Collected data
—————

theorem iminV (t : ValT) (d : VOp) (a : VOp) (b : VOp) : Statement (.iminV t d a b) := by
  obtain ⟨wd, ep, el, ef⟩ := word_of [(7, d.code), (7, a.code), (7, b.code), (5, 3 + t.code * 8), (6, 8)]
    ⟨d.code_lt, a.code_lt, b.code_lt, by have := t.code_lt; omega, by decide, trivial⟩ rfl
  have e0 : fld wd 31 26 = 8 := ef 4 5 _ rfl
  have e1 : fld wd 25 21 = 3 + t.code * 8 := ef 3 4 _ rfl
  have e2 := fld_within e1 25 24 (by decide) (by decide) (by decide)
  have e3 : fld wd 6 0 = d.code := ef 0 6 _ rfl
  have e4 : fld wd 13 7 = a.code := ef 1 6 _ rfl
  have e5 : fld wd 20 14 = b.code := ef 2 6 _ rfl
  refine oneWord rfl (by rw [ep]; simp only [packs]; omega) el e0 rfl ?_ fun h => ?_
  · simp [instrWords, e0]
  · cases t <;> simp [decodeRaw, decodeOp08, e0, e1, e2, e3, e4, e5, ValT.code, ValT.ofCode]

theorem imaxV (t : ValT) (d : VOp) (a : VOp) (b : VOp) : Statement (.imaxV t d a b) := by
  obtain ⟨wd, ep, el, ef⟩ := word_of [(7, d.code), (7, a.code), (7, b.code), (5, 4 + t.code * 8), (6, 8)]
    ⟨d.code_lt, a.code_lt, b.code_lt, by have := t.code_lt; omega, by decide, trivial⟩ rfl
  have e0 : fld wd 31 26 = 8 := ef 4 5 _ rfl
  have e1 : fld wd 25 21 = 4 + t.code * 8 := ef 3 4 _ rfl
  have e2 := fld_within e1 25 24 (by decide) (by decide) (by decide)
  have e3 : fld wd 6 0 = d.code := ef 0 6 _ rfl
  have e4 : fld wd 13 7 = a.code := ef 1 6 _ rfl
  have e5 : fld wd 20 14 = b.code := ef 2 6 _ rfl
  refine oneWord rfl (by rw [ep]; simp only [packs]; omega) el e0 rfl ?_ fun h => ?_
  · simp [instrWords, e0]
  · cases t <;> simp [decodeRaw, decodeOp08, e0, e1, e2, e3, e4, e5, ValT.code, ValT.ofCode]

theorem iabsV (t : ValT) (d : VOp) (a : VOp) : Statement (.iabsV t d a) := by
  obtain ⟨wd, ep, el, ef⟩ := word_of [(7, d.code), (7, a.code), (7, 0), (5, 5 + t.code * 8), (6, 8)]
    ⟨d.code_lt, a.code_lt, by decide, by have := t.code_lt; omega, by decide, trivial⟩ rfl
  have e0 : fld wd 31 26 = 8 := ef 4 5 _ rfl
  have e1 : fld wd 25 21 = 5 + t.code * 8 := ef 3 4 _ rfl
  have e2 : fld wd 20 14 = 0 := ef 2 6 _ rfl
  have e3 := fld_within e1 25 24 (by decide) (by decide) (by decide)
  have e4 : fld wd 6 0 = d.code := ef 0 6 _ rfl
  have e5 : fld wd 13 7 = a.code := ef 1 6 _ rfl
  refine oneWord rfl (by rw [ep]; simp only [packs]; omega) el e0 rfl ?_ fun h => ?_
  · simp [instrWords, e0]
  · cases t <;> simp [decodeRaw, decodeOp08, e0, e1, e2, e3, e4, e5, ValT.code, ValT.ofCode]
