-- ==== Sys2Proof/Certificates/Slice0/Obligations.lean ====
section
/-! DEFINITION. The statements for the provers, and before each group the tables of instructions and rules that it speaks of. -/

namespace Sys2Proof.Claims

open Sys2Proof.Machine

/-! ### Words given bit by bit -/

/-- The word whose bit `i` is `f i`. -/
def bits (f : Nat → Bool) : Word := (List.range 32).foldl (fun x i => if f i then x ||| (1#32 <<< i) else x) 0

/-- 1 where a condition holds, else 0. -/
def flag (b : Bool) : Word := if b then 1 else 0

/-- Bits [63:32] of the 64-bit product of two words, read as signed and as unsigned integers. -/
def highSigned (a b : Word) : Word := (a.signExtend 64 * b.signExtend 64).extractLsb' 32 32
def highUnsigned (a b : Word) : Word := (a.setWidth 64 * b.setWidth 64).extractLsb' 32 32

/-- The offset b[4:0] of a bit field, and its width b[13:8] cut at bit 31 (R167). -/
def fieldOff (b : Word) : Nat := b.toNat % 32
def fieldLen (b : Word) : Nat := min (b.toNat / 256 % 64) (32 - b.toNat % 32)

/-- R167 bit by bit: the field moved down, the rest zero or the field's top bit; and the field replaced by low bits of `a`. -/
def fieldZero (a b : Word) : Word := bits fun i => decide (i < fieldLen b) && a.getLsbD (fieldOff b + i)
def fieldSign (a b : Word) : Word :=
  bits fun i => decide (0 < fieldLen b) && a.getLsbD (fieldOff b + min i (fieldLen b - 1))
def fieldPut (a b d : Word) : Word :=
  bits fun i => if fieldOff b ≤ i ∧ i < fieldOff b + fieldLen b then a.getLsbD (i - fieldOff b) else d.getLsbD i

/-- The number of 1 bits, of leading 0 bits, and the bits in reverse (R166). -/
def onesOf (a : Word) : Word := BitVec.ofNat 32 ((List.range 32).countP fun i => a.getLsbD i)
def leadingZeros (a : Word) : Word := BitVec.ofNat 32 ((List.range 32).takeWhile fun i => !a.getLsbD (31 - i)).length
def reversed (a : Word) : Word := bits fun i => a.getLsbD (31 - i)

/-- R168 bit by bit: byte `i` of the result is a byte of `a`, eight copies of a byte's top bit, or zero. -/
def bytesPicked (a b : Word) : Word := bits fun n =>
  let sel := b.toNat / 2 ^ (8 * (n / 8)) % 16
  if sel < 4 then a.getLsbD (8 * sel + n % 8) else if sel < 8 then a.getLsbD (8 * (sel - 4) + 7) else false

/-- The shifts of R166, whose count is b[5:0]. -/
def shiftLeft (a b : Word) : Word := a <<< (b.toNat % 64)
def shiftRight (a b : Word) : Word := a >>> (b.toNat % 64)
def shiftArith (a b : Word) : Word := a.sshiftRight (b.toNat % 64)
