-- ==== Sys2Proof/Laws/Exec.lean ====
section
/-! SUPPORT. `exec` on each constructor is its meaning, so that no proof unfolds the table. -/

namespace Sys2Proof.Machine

—————

ACTIVITY
For the string "extractLsb", give the number of lines in the entries that contain it, with no other words.

ANSWER TO THE PROBLEM
2